*WHAT YOU WILL DO*:
Repeat only the stretch of lines below that runs from the line with "pdReq : Option (Nat × Nat) := none" through the line with "txCount : Nat := 0", unaltered.

*ENTRIES PROVIDED*:
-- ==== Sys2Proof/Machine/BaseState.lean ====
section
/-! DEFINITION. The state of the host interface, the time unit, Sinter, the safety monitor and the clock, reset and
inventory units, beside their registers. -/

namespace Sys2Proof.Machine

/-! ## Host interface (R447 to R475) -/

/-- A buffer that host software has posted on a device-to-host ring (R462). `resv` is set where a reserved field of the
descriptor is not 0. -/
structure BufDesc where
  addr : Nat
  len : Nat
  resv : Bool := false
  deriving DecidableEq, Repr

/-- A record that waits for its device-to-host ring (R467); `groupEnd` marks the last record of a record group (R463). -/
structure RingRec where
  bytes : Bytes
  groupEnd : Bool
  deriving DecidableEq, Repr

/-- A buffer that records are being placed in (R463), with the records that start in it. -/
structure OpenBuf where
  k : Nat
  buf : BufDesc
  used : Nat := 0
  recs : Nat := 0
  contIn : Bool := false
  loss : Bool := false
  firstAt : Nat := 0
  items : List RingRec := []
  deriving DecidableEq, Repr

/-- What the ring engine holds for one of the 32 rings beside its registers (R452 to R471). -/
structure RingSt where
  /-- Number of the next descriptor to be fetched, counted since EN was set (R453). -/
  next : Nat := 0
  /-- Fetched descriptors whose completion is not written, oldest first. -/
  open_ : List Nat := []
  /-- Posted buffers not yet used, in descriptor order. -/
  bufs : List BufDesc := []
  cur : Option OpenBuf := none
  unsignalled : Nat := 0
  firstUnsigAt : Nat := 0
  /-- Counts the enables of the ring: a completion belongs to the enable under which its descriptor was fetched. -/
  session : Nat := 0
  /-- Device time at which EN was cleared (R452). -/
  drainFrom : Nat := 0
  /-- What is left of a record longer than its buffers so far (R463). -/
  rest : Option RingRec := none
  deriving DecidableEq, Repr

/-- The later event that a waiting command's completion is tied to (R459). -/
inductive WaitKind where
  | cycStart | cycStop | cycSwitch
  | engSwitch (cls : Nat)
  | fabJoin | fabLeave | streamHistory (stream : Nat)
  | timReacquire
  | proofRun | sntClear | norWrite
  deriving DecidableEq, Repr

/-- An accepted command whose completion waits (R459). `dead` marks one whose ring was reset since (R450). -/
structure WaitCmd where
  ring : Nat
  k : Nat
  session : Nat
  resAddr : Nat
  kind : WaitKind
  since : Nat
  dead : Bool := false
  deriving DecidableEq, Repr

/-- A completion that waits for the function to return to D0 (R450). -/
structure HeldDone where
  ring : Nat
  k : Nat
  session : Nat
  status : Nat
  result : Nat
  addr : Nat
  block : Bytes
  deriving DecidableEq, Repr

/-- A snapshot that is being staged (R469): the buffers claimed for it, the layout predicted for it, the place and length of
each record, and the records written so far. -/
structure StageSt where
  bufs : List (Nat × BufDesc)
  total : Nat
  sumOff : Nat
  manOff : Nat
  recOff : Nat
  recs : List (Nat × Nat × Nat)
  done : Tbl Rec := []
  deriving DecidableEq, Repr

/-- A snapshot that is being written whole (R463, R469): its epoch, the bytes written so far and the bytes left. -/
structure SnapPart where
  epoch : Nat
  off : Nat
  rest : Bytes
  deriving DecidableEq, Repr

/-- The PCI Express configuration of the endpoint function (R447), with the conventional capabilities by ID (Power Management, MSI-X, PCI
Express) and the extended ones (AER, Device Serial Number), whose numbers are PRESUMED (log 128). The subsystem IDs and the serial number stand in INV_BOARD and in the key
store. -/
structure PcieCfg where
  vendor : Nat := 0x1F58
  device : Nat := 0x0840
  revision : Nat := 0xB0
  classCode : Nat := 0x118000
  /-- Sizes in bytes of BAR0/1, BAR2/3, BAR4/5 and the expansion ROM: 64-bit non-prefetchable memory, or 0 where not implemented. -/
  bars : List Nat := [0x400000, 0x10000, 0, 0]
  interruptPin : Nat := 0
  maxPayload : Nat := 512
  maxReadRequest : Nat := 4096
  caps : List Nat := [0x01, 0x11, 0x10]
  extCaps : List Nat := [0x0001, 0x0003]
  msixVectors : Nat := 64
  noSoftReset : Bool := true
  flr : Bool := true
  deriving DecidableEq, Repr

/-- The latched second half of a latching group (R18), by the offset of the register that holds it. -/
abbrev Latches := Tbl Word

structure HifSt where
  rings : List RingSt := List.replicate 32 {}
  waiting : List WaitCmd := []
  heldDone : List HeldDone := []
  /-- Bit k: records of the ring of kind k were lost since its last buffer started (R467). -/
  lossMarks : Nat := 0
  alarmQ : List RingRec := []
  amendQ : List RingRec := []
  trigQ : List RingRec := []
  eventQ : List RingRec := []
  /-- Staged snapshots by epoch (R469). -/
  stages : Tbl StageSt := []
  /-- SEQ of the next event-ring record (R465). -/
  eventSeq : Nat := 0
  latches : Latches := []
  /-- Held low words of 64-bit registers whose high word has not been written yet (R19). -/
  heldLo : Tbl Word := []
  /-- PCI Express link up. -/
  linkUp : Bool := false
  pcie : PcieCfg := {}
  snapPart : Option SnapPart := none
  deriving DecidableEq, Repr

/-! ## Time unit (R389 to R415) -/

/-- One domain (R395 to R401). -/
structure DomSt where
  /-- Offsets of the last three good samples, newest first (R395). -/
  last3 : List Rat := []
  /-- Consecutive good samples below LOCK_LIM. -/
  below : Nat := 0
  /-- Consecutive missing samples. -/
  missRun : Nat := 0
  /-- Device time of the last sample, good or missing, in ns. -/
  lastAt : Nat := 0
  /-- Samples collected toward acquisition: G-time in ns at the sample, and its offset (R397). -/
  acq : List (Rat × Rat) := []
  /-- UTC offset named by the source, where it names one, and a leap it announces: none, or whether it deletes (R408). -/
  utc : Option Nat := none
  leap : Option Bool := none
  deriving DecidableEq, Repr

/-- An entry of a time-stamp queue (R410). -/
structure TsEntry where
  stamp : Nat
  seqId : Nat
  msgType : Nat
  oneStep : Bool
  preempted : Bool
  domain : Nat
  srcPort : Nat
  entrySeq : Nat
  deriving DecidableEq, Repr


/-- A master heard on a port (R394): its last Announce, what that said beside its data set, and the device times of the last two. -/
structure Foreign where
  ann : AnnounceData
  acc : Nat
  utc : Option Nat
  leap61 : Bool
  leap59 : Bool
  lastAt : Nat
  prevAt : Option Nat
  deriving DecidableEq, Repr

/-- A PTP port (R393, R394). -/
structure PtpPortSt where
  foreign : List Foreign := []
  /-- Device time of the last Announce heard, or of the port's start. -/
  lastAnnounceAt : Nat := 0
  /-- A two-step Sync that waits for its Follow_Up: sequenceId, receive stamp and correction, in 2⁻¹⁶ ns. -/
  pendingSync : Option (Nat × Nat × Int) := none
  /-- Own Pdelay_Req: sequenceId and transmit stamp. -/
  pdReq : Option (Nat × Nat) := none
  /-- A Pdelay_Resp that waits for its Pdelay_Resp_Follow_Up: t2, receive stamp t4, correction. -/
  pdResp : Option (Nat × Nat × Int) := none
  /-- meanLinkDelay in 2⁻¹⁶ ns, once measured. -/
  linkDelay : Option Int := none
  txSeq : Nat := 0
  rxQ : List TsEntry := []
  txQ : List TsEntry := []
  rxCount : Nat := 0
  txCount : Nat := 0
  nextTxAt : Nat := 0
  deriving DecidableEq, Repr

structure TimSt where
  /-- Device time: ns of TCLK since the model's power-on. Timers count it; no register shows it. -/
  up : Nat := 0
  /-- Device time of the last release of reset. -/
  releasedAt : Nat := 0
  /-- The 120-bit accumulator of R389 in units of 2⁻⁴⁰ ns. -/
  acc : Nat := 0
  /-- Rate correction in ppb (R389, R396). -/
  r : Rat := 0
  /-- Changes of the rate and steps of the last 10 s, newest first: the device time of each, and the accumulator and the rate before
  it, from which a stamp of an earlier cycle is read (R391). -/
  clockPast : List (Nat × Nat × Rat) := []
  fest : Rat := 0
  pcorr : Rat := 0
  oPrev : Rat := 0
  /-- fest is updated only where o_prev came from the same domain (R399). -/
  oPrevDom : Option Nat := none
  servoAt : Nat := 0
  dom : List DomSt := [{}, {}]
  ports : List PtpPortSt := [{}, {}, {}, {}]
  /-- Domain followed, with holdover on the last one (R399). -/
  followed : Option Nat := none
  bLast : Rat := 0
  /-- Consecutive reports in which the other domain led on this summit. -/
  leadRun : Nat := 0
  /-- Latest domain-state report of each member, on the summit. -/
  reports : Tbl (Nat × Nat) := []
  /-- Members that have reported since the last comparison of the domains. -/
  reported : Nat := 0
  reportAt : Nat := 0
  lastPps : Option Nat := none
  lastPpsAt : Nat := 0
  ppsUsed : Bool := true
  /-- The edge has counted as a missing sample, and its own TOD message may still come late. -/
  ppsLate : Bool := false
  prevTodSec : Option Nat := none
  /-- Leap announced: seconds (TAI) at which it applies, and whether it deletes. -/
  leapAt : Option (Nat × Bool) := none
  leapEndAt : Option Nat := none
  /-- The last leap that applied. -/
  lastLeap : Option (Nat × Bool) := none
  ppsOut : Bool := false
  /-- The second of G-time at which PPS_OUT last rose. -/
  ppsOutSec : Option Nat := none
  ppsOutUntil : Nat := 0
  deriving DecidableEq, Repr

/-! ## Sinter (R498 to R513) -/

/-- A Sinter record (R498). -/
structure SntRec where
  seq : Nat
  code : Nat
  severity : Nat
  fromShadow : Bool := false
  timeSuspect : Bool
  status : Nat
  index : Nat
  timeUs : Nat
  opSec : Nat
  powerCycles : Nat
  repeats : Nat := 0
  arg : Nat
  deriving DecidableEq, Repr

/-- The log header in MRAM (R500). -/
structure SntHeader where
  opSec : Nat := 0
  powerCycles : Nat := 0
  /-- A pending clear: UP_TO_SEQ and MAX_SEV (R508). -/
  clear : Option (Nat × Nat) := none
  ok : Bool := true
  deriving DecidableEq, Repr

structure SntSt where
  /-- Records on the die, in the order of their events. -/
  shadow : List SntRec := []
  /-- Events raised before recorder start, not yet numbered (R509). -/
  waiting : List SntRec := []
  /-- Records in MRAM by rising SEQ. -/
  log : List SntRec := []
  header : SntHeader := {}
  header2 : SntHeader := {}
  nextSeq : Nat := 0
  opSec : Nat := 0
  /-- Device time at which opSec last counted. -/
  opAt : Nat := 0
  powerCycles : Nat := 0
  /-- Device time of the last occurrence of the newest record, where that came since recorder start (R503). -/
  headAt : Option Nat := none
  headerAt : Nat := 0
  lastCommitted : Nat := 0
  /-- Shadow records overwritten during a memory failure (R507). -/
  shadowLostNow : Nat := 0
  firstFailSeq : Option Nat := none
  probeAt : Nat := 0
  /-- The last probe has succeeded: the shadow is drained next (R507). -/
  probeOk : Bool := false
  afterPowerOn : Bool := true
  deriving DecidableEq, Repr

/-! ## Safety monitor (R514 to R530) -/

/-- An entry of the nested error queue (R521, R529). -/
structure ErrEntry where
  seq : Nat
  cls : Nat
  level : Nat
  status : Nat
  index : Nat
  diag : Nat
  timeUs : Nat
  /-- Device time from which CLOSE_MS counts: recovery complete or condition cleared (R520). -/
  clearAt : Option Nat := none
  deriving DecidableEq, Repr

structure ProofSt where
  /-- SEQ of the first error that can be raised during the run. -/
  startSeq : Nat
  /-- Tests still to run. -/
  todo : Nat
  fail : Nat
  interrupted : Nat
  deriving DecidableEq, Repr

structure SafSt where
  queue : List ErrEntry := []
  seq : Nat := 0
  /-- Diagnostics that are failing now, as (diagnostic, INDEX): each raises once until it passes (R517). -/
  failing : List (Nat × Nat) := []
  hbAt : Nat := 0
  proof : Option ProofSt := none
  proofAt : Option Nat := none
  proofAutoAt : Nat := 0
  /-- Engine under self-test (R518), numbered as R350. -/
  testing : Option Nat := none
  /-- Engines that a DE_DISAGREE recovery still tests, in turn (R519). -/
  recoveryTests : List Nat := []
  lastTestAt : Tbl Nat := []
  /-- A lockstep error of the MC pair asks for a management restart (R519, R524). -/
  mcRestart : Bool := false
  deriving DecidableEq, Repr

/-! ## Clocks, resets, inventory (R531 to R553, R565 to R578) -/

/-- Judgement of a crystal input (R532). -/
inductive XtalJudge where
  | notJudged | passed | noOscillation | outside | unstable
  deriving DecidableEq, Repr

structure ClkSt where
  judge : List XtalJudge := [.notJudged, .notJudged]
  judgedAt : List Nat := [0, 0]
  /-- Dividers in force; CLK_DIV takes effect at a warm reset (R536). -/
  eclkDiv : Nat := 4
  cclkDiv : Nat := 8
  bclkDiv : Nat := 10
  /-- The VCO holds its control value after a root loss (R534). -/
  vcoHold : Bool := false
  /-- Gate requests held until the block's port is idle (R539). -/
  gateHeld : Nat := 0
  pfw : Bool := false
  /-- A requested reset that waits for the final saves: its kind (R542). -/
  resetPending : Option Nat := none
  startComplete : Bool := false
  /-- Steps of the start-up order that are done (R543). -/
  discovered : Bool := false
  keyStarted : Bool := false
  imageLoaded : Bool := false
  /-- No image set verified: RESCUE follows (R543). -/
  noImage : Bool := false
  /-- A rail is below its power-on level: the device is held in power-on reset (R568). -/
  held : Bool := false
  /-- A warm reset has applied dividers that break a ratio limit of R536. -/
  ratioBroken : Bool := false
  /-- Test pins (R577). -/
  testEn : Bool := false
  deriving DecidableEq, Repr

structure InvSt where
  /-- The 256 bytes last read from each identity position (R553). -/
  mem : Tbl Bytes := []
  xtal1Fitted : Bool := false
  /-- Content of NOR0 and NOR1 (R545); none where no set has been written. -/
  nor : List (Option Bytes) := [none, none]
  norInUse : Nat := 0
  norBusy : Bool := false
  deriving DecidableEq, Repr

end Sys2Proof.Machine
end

*ANSWER TO THIS EXERCISE*:
  pdReq : Option (Nat × Nat) := none
  /-- A Pdelay_Resp that waits for its Pdelay_Resp_Follow_Up: t2, receive stamp t4, correction. -/
  pdResp : Option (Nat × Nat × Int) := none
  /-- meanLinkDelay in 2⁻¹⁶ ns, once measured. -/
  linkDelay : Option Int := none
  txSeq : Nat := 0
  rxQ : List TsEntry := []
  txQ : List TsEntry := []
  rxCount : Nat := 0
  txCount : Nat := 0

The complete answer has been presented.